As much as the risk appetite has turned positive after strong gains in stocks this week, the Australian market in particular has come a long way on a favourable monetary policy and economic outlook.
There are no cracks in the bullish narrative at this point, but investors should keep their late-cycle playbooks at hand as they navigate what’s often the worst time of year for stocks.
Morgan Stanley’s elevation of Nvidia to its top pick among US chip stocks for the first time in six month, together with strong results from Advanced Micro Devices and Meta, looks to have rung the bell on the correction in US mega-cap tech stocks that worried global markets at times last month.
Amazingly for a company with a $US2.88 trillion ($4.36 trillion) market capitalisation, Nvidia continues to behave more like a penny stock. Its shares surged 13 per cent on Wednesday after diving as much as 27 per cent from a record high of $US140.76 to a two-month low of $US102.54.
Nvidia shares rose another 3.7 per cent in after-hours Asia-Pacific trading. Meta soared 7.2 per cent on signs that its AI investments are paying off and that the massive AI capex cycle remains intact.
The recent pivot to small caps is fully justified, based on valuations and leverage to rate cuts.
But if the money flows back to AI mega caps before Nvida reports on August 28 it’s not hard to see that causing some short-term pain for small caps. After all, the Russell 2000 Small Caps index had diverged positively by 20 per cent relative to the Magnificent Seven after the US CPI undershot three weeks ago.
Australia’s S&P/ASX 200 hit a record high of 8148.7 points on Thursday after surging 4.2 per cent in July. That included a massive 1.8 per cent jump on Wednesday after CPI data came in lower.
But it’s now trading a 12-month forward PE multiple of about 17 times versus a 20-year average of 14.8. With an RBA cut priced as a 70 per cent chance by year’s end – even as inflation remains high and the jobs market is strong – rate cut speculation may be swinging too far in a dovish direction.
With two months of economic data ahead, a US rate cut in September isn’t a done deal either.
However, the FOMC statement shifted from “the Committee remains highly attentive to inflation risks” to “the Committee is attentive to the risks to both sides of the dual mandate”.

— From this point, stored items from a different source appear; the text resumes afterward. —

-- ==== Sys2Proof/Certificates/Slice0/Obligations.lean ====
section
/-! DEFINITION. The statements for the provers. Register and cell values are compared as the numbers they are (`regVal`,
`cellVal`), so that two states' values can be compared whatever word width each has. -/

open Sys2Proof Sys2Proof.Machine

/-! ### Encoding -/

/-- 30_encoding.md section 3: decoding is the exact inverse of encoding, for every instruction and every operand value,
whatever bytes follow the record, and it consumes exactly the record. -/
def Obligations.DecodeOfEncodeIsIdentity : Prop :=
  ∀ (i : Instr) (rest : List Byte), ∃ b0 tail, encode i = b0 :: tail ∧ (encode i).length = i.length ∧
    decode b0 (tail ++ rest) = .ok (i, i.length)

/-- 30_encoding.md section 3, which marks the converse as its own inference: re-encoding a decoded record gives the
record's bytes exactly when its padding bits, those above the last field, are zero. That a record with others set decodes
is its own decision D5 (log entry 6). -/
def Obligations.EncodeOfDecodeIffPaddingZero : Prop :=
  ∀ (b0 : Byte) (rest : List Byte) (i : Instr) (l : Nat), decode b0 rest = .ok (i, l) →
    (encode i = (b0 :: rest).take l ↔
      match i with
      | .load _ _ => True
      | .read _ _ => accumulate ((b0 :: rest).take l) / 2 ^ 13 = 0
      | .write _ _ _ => accumulate ((b0 :: rest).take l) / 2 ^ 19 = 0
      | .shr _ _ => accumulate ((b0 :: rest).take l) / 2 ^ 13 = 0)

/-- R51: a record's length is its total bit width in bytes, rounded up: 3, 2, 3, 2. -/
def Obligations.RecordLengths : Prop :=
  (∀ i : Instr, (encode i).length = (7 + (i.variant.operands.map Prod.snd).sum + 7) / 8) ∧
  (∀ const reg, (encode (.load const reg)).length = 3) ∧ (∀ src dst, (encode (.read src dst)).length = 2) ∧
  (∀ src offset dst, (encode (.write src offset dst)).length = 3) ∧ (∀ src dst, (encode (.shr src dst)).length = 2)

/-- R53, R54, R55: every field of the three formats, byte by byte, padding zero. -/
def Obligations.FormatsByteByByte : Prop :=
  (∀ const reg, encode (.load const reg) =
    [BitVec.ofNat 8 (const.toNat % 2 * 128 + 90), BitVec.ofNat 8 (const.toNat / 2 % 256),
      BitVec.ofNat 8 (reg.val * 32 + const.toNat / 512)]) ∧
  (∀ src dst, encode (.read src dst) =
    [BitVec.ofNat 8 (src.val % 2 * 128 + 43), BitVec.ofNat 8 (dst.val * 4 + src.val / 2)]) ∧
  (∀ src dst, encode (.shr src dst) =
    [BitVec.ofNat 8 (src.val % 2 * 128 + 0), BitVec.ofNat 8 (dst.val * 4 + src.val / 2)]) ∧
  (∀ src offset dst, encode (.write src offset dst) =
    [BitVec.ofNat 8 (src.val % 2 * 128 + 64), BitVec.ofNat 8 (offset.toNat * 4 + src.val / 2), BitVec.ofNat 8 dst.val])

/-- R56: the encoder's bitwise accumulator, its bytes lowest-order first, and no bit above the last field. -/
def Obligations.EncoderPacksFields : Prop :=
  (∀ (const : BitVec 14) (reg : Reg), let acc := 90 ||| (const.toNat <<< 7) ||| (reg.val <<< 21)
    encode (.load const reg) = [BitVec.ofNat 8 acc, BitVec.ofNat 8 (acc >>> 8), BitVec.ofNat 8 (acc >>> 16)] ∧
      acc < 2 ^ 24) ∧
  (∀ (src dst : Reg), let acc := 43 ||| (src.val <<< 7) ||| (dst.val <<< 10)
    encode (.read src dst) = [BitVec.ofNat 8 acc, BitVec.ofNat 8 (acc >>> 8)] ∧ acc < 2 ^ 13) ∧
  (∀ (src : Reg) (offset : BitVec 6) (dst : Reg),
    let acc := 64 ||| (src.val <<< 7) ||| (offset.toNat <<< 10) ||| (dst.val <<< 16)
    encode (.write src offset dst) = [BitVec.ofNat 8 acc, BitVec.ofNat 8 (acc >>> 8), BitVec.ofNat 8 (acc >>> 16)] ∧
      acc < 2 ^ 19) ∧
  (∀ (src dst : Reg), let acc := 0 ||| (src.val <<< 7) ||| (dst.val <<< 10)
    encode (.shr src dst) = [BitVec.ofNat 8 acc, BitVec.ofNat 8 (acc >>> 8)] ∧ acc < 2 ^ 13)

/-- 40_fetch_decode_execute.md section 1 and 30_encoding.md section 3: the decoder is the spec's `Decode`, written here
with the spec's own masks, shifts and order of tests, at every offset of every code stream. That no padding bit is tested
is the spec's own decision D5 (log entry 6). -/
def Obligations.DecoderIsThePseudocode : Prop :=
  ∀ (code : List Byte) (pc : Nat) (b0 : Byte), code[pc]? = some b0 →
    decode b0 (code.drop (pc + 1)) =
      (let a := b0.toNat &&& 0x7F
       let b1 := (code.getD (pc + 1) 0).toNat
       let b2 := (code.getD (pc + 2) 0).toNat
       if ¬ (a = 0 ∨ a = 43 ∨ a = 64 ∨ a = 90) then .error .unknownOpcode
       else
         let l := if a = 90 ∨ a = 64 then 3 else 2
         if code.length - pc < l then .error .truncated
         else
           let acc := b0.toNat + 256 * b1 + (if l = 3 then 65536 * b2 else 0)
           if a = 90 then
             .ok (.load (BitVec.ofNat 14 ((acc >>> 7) &&& 0x3FFF)) (Fin.ofNat 8 ((acc >>> 21) &&& 7)), 3)
           else if a = 43 then
             .ok (.read (Fin.ofNat 8 ((acc >>> 7) &&& 7)) (Fin.ofNat 8 ((acc >>> 10) &&& 7)), 2)
           else if a = 64 then
             .ok (.write (Fin.ofNat 8 ((acc >>> 7) &&& 7)) (BitVec.ofNat 6 ((acc >>> 10) &&& 0x3F))
               (Fin.ofNat 8 ((acc >>> 16) &&& 7)), 3)
           else .ok (.shr (Fin.ofNat 8 ((acc >>> 7) &&& 7)) (Fin.ofNat 8 ((acc >>> 10) &&& 7)), 2))

/-- R58: the low 7 bits of the first byte, and nothing else, select the variant; every other value is unknown; the zero
record is `Shr(0, 0)`, and an all-zero stream of even length is a sequence of them. -/
def Obligations.OpcodeSelectsVariant : Prop :=
  (∀ (b0 b1 b2 : Byte) (rest : List Byte), let a := b0.toNat % 128
    (a = 0 → ∃ src dst, decode b0 (b1 :: b2 :: rest) = .ok (.shr src dst, 2)) ∧
    (a = 43 → ∃ src dst, decode b0 (b1 :: b2 :: rest) = .ok (.read src dst, 2)) ∧
    (a = 64 → ∃ src offset dst, decode b0 (b1 :: b2 :: rest) = .ok (.write src offset dst, 3)) ∧
    (a = 90 → ∃ const reg, decode b0 (b1 :: b2 :: rest) = .ok (.load const reg, 3)) ∧
    (¬ (a = 0 ∨ a = 43 ∨ a = 64 ∨ a = 90) → decode b0 (b1 :: b2 :: rest) = .error .unknownOpcode)) ∧
  (∀ rest : List Byte, decode 0 (0 :: rest) = .ok (.shr 0 0, 2)) ∧
  (∀ k : Nat, List.replicate (2 * k) (0 : Byte) = encodeProgram (List.replicate k (.shr 0 0)))

/-- R59, R121: an opcode outside the four is `UnknownOpcode`, from the first byte alone and so also in the last byte of
the stream; the engine halts with that reason at the byte's offset and nothing else changes; no other encoding is
illegal. -/
def Obligations.UnknownOpcodeHalts : Prop :=
  (∀ (b0 : Byte) (rest : List Byte), decode b0 rest = .error .unknownOpcode ↔
    ¬ (b0.toNat % 128 = 0 ∨ b0.toNat % 128 = 43 ∨ b0.toNat % 128 = 64 ∨ b0.toNat % 128 = 90)) ∧
  (∀ (b0 b1 b2 : Byte) (rest : List Byte),
    b0.toNat % 128 = 0 ∨ b0.toNat % 128 = 43 ∨ b0.toNat % 128 = 64 ∨ b0.toNat % 128 = 90 →
      ∃ i l, decode b0 (b1 :: b2 :: rest) = .ok (i, l)) ∧
  (∀ (s : State) (b0 : Byte), s.halt = none → s.code[s.pc]? = some b0 →
    ¬ (b0.toNat % 128 = 0 ∨ b0.toNat % 128 = 43 ∨ b0.toNat % 128 = 64 ∨ b0.toNat % 128 = 90) →
      step s = .next { s with halt := some ⟨.unknownOpcode, s.pc⟩ })

/-- R71: `Truncated` exactly when one byte is left for a 2-byte record, or one or two for a 3-byte record; the engine
then stops at the record's offset. -/
def Obligations.TruncatedExactlyWhenShort : Prop :=
  (∀ (b0 : Byte) (rest : List Byte), decode b0 rest = .error .truncated ↔
    ((b0.toNat % 128 = 0 ∨ b0.toNat % 128 = 43) ∧ 1 + rest.length < 2) ∨
    ((b0.toNat % 128 = 64 ∨ b0.toNat % 128 = 90) ∧ 1 + rest.length < 3)) ∧
  (∀ (s : State) (b0 : Byte), s.halt = none → s.code[s.pc]? = some b0 →
    ((b0.toNat % 128 = 0 ∨ b0.toNat % 128 = 43) ∧ s.code.length - s.pc < 2) ∨
    ((b0.toNat % 128 = 64 ∨ b0.toNat % 128 = 90) ∧ s.code.length - s.pc < 3) →
      step s = .next { s with halt := some ⟨.truncated, s.pc⟩ })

And while careful not to greenlight September, Jerome Powell left the door wide open.
He said: “The downside risks to the employment mandate are real now” and “the reduction of the policy rate could be on the meeting as soon as September” if justified based on the ‘‘totality’’ of data.

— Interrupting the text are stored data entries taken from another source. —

/-! ### The order of the tests (R125) -/

/-- The bytes left from an offset inside the stream on are the one there and those after it. -/
theorem State.bytesLeft_of_getElem? {s : State} {b0 : Byte} (hb : s.code[s.pc]? = some b0) :
    s.code.length - s.pc = (s.code.drop (s.pc + 1)).length + 1 := by
  rw [← State.fetch_length, State.fetch_of_getElem? hb, List.length_cons]

/-- At an unknown opcode, however few bytes are left, the step records `UnknownOpcode`. -/
theorem step_of_unknown_opcode {s : State} {b0 : Byte} (hh : s.halt = none) (hb : s.code[s.pc]? = some b0)
    (hno : Variant.ofOpcode (opcodeField b0) = none) : step s = .next (s.takeHalt .unknownOpcode) :=
  step_of_decode_error hh (State.fetch_of_getElem? hb) <| decode_eq_unknownOpcode_iff.mpr <|
    not_exists.mpr (Variant.ofOpcode_eq_none.mp hno)

/-- At a known opcode with fewer bytes left than its record has, the step records `Truncated`. -/
theorem step_of_short_record {s : State} {b0 : Byte} {v : Variant} (hh : s.halt = none)
    (hb : s.code[s.pc]? = some b0) (hv : v.opcode = opcodeField b0) (hshort : s.code.length - s.pc < v.length) :
    step s = .next (s.takeHalt .truncated) := by
  rw [State.bytesLeft_of_getElem? hb] at hshort
  exact step_of_decode_error hh (State.fetch_of_getElem? hb) (decode_eq_truncated_iff.mpr ⟨v, hv, hshort⟩)

/-- A step of a machine that stands at a record it can decode is the decoded instruction. -/
theorem step_of_decode_ok {s : State} {b0 : Byte} {rest : List Byte} {i : Instr} {l : Nat} (hh : s.halt = none)
    (hf : s.fetch = b0 :: rest) (hd : decode b0 rest = .ok (i, l)) : step s = exec i s := by
  rw [step_of_fetch hh hf, hd]

/-- At a known opcode with all the bytes of its record left, the step executes an instruction of that variant. -/
theorem step_of_whole_record {s : State} {b0 : Byte} {v : Variant} (hh : s.halt = none)
    (hb : s.code[s.pc]? = some b0) (hv : v.opcode = opcodeField b0) (hlen : v.length ≤ s.code.length - s.pc) :
    ∃ i : Instr, i.variant = v ∧ step s = exec i s := by
  rw [State.bytesLeft_of_getElem? hb] at hlen
  exact ⟨_, Variant.build_variant v _, step_of_decode_ok hh (State.fetch_of_getElem? hb) (decode_of_opcode hv hlen)⟩

/-- Settles O30: one rule per test, in R125's order, and an executed instruction raises nothing. -/
theorem testsComeInOrder : Obligations.TestsComeInOrder := by
  refine ⟨fun s t h => (step_next_cases h).1, fun s hh => ⟨fun hend => ?atEnd, fun b0 hb => ⟨fun hno => ?unknown,
    fun v hv => ⟨fun hshort => ?short, fun hlen => ?whole⟩⟩⟩⟩
  case atEnd => exact ⟨State.status_of_completed hh hend, by rw [step_of_end hh hend]; exact fun _ => nofun⟩
  case unknown => exact step_of_unknown_opcode hh hb hno
  case short => exact step_of_short_record hh hb hv.symm hshort
  case whole =>
    obtain ⟨i, hvar, hstep⟩ := step_of_whole_record hh hb hv.symm hlen
    obtain ⟨t, ht⟩ := exec_exists_next i s
    exact ⟨i, t, hvar, hstep, ht, (exec_next_halt ht).trans hh⟩

end Sys2Proof.Machine
end

section
/-! Decoding and encoding as inverses, the padding bits, and the operand check (30_encoding.md sections 3 and 4,
40_fetch_decode_execute.md section 1): O1, O2, O10, O6, O11 and O12. -/

namespace Sys2Proof

/-! ### Bytes and accumulators (R33, R52) -/

theorem accumulate_littleEndian (n acc : Nat) : accumulate (littleEndian n acc) = acc % 256 ^ n := by
  induction n generalizing acc with
  | zero => rw [littleEndian, accumulate, pow_zero, Nat.mod_one]
  | succ n ih => rw [littleEndian, accumulate, ih, BitVec.toNat_ofNat, Nat.pow_succ' (m := 256)]; exact Nat.mod_mul.symm

theorem littleEndian_accumulate (bs : List Byte) : littleEndian bs.length (accumulate bs) = bs := by
  induction bs with
  | nil => rfl
  | cons b bs ih =>
    have hlow : BitVec.ofNat 8 (b.toNat + 256 * accumulate bs) = b := BitVec.eq_of_toNat_eq (by simp; omega)
    have hhigh : (b.toNat + 256 * accumulate bs) / 256 = accumulate bs := by omega
    rw [List.length_cons, accumulate, littleEndian, hlow, hhigh, ih]

theorem accumulate_lt (bs : List Byte) : accumulate bs < 256 ^ bs.length := by
  rw [← littleEndian_accumulate bs, accumulate_littleEndian, littleEndian_length]
  exact Nat.mod_lt _ (by positivity)

/-- Accumulators that fit into `n` bytes are determined by them. -/
theorem littleEndian_inj {n a b : Nat} (ha : a < 256 ^ n) (hb : b < 256 ^ n) :
    littleEndian n a = littleEndian n b ↔ a = b := by
  refine ⟨fun h => ?_, congrArg _⟩
  have := congrArg accumulate h
  rwa [accumulate_littleEndian, accumulate_littleEndian, Nat.mod_eq_of_lt ha, Nat.mod_eq_of_lt hb] at this

/-- The two bytes of a short record; a missing one counts 0. -/
theorem accumulate_take_two (b0 : Byte) (rest : List Byte) :
    accumulate ((b0 :: rest).take 2) = b0.toNat + 256 * (rest.getD 0 0).toNat := by
  cases rest <;> simp [accumulate]

/-- The three bytes of a long record; a missing one counts 0. -/
theorem accumulate_take_three (b0 : Byte) (rest : List Byte) :
    accumulate ((b0 :: rest).take 3) =
      b0.toNat + 256 * (rest.getD 0 0).toNat + 65536 * (rest.getD 1 0).toNat := by
  match rest with
  | [] => simp [accumulate]
  | [b1] => simp [accumulate]
  | b1 :: b2 :: _ => simp [accumulate]; omega

/-! ### The bits of a record (R52, R56, R57) -/

/-- The fields of a record lie in its bytes. -/
theorem Variant.two_pow_totalBits_le (v : Variant) : 2 ^ v.totalBits ≤ 256 ^ v.length := by cases v <;> decide

theorem Instr.accumulator_lt_bytes (i : Instr) : i.accumulator < 256 ^ i.length :=
  i.accumulator_lt.trans_le i.variant.two_pow_totalBits_le

theorem accumulate_encode (i : Instr) : accumulate (encode i) = i.accumulator := by
  rw [encode, accumulate_littleEndian, Nat.mod_eq_of_lt i.accumulator_lt_bytes]

/-- The opcode field of an encoded record. -/
theorem Instr.accumulator_mod (i : Instr) : i.accumulator % 128 = i.variant.opcode := by
  cases i with
  | load const reg => rw [Instr.load_accumulator]; show _ = 90; omega
  | read src dst => rw [Instr.read_accumulator]; show _ = 43; omega
  | write src offset dst => rw [Instr.write_accumulator]; show _ = 64; omega
  | shr src dst => rw [Instr.shr_accumulator]; show _ = 0; omega

/-- The opcode field of the first byte is that of the accumulator. -/
theorem opcodeField_eq_accumulate_mod (b0 : Byte) (tail : List Byte) :
    opcodeField b0 = accumulate (b0 :: tail) % 128 := by
  rw [opcodeField, accumulate]; omega

theorem opcodeField_eq_accumulate_take_mod (v : Variant) (b0 : Byte) (rest : List Byte) :
    opcodeField b0 = accumulate ((b0 :: rest).take v.length) % 128 := by
  have hpos : v.length = v.length - 1 + 1 := by cases v <;> rfl
  rw [hpos, List.take_succ_cons]
  exact opcodeField_eq_accumulate_mod b0 _

/-- The extractor recovers what the encoder placed: every operand is its field of the accumulator. -/
theorem Variant.build_accumulator (i : Instr) : i.variant.build i.accumulator = i := by
  cases i with
  | load const reg =>
    rw [Instr.load_accumulator]
    simp only [Instr.variant, Variant.build, Variant.extract, load_const, load_reg, Instr.load.injEq]
    exact ⟨BitVec.eq_of_toNat_eq (by simp; omega), Fin.ext (by simp; omega)⟩
  | read src dst =>
    rw [Instr.read_accumulator]
    simp only [Instr.variant, Variant.build, Variant.extract, read_src, read_dst, Instr.read.injEq]
    exact ⟨Fin.ext (by simp; omega), Fin.ext (by simp; omega)⟩
  | write src offset dst =>
    rw [Instr.write_accumulator]
    simp only [Instr.variant, Variant.build, Variant.extract, write_src, write_offset, write_dst, Instr.write.injEq]
    exact ⟨Fin.ext (by simp; omega), BitVec.eq_of_toNat_eq (by simp; omega), Fin.ext (by simp; omega)⟩
  | shr src dst =>
    rw [Instr.shr_accumulator]
    simp only [Instr.variant, Variant.build, Variant.extract, shr_src, shr_dst, Instr.shr.injEq]
    exact ⟨Fin.ext (by simp; omega), Fin.ext (by simp; omega)⟩

/-- The encoder recovers what the extractor read: every record bit but the padding. -/
theorem Variant.accumulator_build {v : Variant} {acc : Nat} (h : v.opcode = acc % 128) :
    (v.build acc).accumulator = acc % 2 ^ v.totalBits := by
  cases v with
  | load =>
    show 90 + acc / 2 ^ 7 % 2 ^ 14 % 2 ^ 14 * 2 ^ 7 + acc / 2 ^ 21 % 2 ^ 3 % 8 * 2 ^ 21 = acc % 2 ^ 24
    change 90 = _ at h
    omega
  | read =>
    show 43 + acc / 2 ^ 7 % 2 ^ 3 % 8 * 2 ^ 7 + acc / 2 ^ 10 % 2 ^ 3 % 8 * 2 ^ 10 = acc % 2 ^ 13
    change 43 = _ at h
    omega
  | write =>
    show 64 + acc / 2 ^ 7 % 2 ^ 3 % 8 * 2 ^ 7 + acc / 2 ^ 10 % 2 ^ 6 % 2 ^ 6 * 2 ^ 10
      + acc / 2 ^ 16 % 2 ^ 3 % 8 * 2 ^ 16 = acc % 2 ^ 19
    change 64 = _ at h
    omega
  | shr =>
    show 0 + acc / 2 ^ 7 % 2 ^ 3 % 8 * 2 ^ 7 + acc / 2 ^ 10 % 2 ^ 3 % 8 * 2 ^ 10 = acc % 2 ^ 13
    change 0 = _ at h
    omega

/-! ### Decoding an encoded instruction -/

theorem decode_encode_append {i : Instr} {b0 : Byte} {tail : List Byte} (h : encode i = b0 :: tail)
    (rest : List Byte) : decode b0 (tail ++ rest) = .ok (i, i.length) := by
  have hlen : i.variant.length = (b0 :: tail).length := by rw [← h, encode_length]; rfl
  have hop : i.variant.opcode = opcodeField b0 := by
    rw [opcodeField_eq_accumulate_mod b0 tail, ← h, accumulate_encode, Instr.accumulator_mod]
  have htake : (b0 :: (tail ++ rest)).take i.variant.length = encode i := by
    rw [hlen, ← List.cons_append, List.take_left, h]
  rw [decode_of_opcode hop (by rw [hlen]; simp), htake, accumulate_encode, Variant.build_accumulator]
  rfl

theorem encode_eq_cons (i : Instr) : ∃ b0 tail, encode i = b0 :: tail := by
  refine List.exists_cons_of_length_pos ?_
  rw [encode_length]
  cases i <;> simp

/-- Settles O1: an encoded record starts with its opcode, and the extractor undoes the encoder's placing. -/
theorem decodeOfEncodeIsIdentity : Obligations.DecodeOfEncodeIsIdentity := fun i rest =>
  have ⟨b0, tail, h⟩ := encode_eq_cons i
  ⟨b0, tail, h, encode_length i, decode_encode_append h rest⟩

/-! ### Re-encoding a decoded record -/

/-- A decoded instruction is built from its record's accumulator, at whose opcode it stands. -/
theorem decode_eq_ok {b0 : Byte} {rest : List Byte} {i : Instr} {l : Nat} (h : decode b0 rest = .ok (i, l)) :
    ∃ v : Variant, v.opcode = opcodeField b0 ∧ v.length ≤ rest.length + 1 ∧ l = v.length ∧
      i = v.build (accumulate ((b0 :: rest).take v.length)) := by
  rcases decode_cases b0 rest with ⟨v, hv, hl, e⟩ | ⟨v, -, -, e⟩ | ⟨-, e⟩
  · rw [e] at h
    cases h
    exact ⟨v, hv, hl, rfl, rfl⟩
  · rw [e] at h; cases h
  · rw [e] at h; cases h

/-- A record is re-encoded as it was exactly when no bit above its last field is set. -/
theorem Variant.encode_build_eq_iff {v : Variant} {record : List Byte} (hlen : record.length = v.length)
    (hop : v.opcode = accumulate record % 128) :
    encode (v.build (accumulate record)) = record ↔ accumulate record / 2 ^ v.totalBits = 0 := by
  have hlt : accumulate record < 256 ^ v.length := hlen ▸ accumulate_lt record
  calc encode (v.build (accumulate record)) = record
    _ ↔ littleEndian v.length (accumulate record % 2 ^ v.totalBits) = littleEndian v.length (accumulate record) := by
        rw [encode, Instr.length, Variant.build_variant, Variant.accumulator_build hop, ← hlen, littleEndian_accumulate]
    _ ↔ accumulate record % 2 ^ v.totalBits = accumulate record :=
        littleEndian_inj ((Nat.mod_le _ _).trans_lt hlt) hlt
    _ ↔ accumulate record / 2 ^ v.totalBits = 0 := by
        rw [Nat.mod_eq_iff_lt (by positivity), Nat.div_eq_zero_iff_lt (by positivity)]

/-- Settles O2: the bits above the last field are those from 2^13, 2^19 or 2^24 on, and a `Load` record has none. -/
theorem encodeOfDecodeIffPaddingZero : Obligations.EncodeOfDecodeIffPaddingZero := by
  intro b0 rest i l h
  obtain ⟨v, hop, hl, rfl, rfl⟩ := decode_eq_ok h
  have hlen : ((b0 :: rest).take v.length).length = v.length := by simp; omega
  rw [Variant.encode_build_eq_iff hlen (hop.trans (opcodeField_eq_accumulate_take_mod v b0 rest))]
  cases v with
  | load =>
    have hlt := accumulate_lt ((b0 :: rest).take 3)
    rw [show ((b0 :: rest).take 3).length = 3 from hlen] at hlt
    exact iff_true_intro (Nat.div_eq_of_lt hlt)
  | read => exact Iff.rfl
  | write => exact Iff.rfl
  | shr => exact Iff.rfl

“The Fed is expected to begin its cutting cycle in September but this expectation is a little too optimistic,” T.Rowe Price capital markets strategist Tim Murray said. “We will get two CPI prints before the September meeting, and we should know by now that there’s some chance that the CPI prints won’t co-operate with the prevailing narrative.
Mr Powell described the softening labour market conditions as a “normalisation”.
“This is important because we shouldn’t expect the Fed to have a sudden urgency for accelerating the rate-cutting cycle unless they sense real weakness in the labour market, rather than the gradual normalisation we are currently experiencing,” Mr Murray added.
Of course all rate cuts aren’t created equal – the S&P 500 fell more than 50 per cent in both the Tech Wreck and the Global Financial Crisis, even as the Fed slashed interest rates.
And there was a worrisome Bloomberg column from former Fed Vice-Chair Bill Dudley last week, saying that the Fed needed to cut rates “now”.
“Have we hit a sweet spot again for risk assets, with Fed cuts all but assured, US labour markets cooling but not collapsing, inflation glacially falling in line and solid company EPS growth?” Pepperstone head of research Chris Weston said.
“One could argue that is the case, but trends in the economic data hold the key, and we know that there is a stark difference between insurance rate cuts (the market’s current base case) and where the Fed and other central banks need to consider more front-loaded rate cuts.”
The latter path would be “a sign of greater concern, and a dynamic which would see much more liberal de-risking through equity and risk assets”.
A scenario where the Fed gradually lowers rates to a neutral setting to stop real interest rates from rising as inflation falls would have vastly different market implications to one where the Fed was forced to slash rates to possibly well below neutral levels to stop a recession that hits earnings.
“Rate cuts when you’re going into a recession aren’t a positive signal for risk assets because policy makers are fighting a fire that’s already ablaze,” Mr Weston said. “In recent times when you get some kind of existential crisis, it’s usually liquidity and aggressive use of the balance sheet that solves it.
“In the latter stages of the business cycle, fund managers typically weight their portfolio to stocks that do well typically in that stage of the business cycle, and that’s where we are.
“The Fed is now firmly emphasising its dual mandate, from solely looking at inflation to one where they’re equally looking at the labour market.”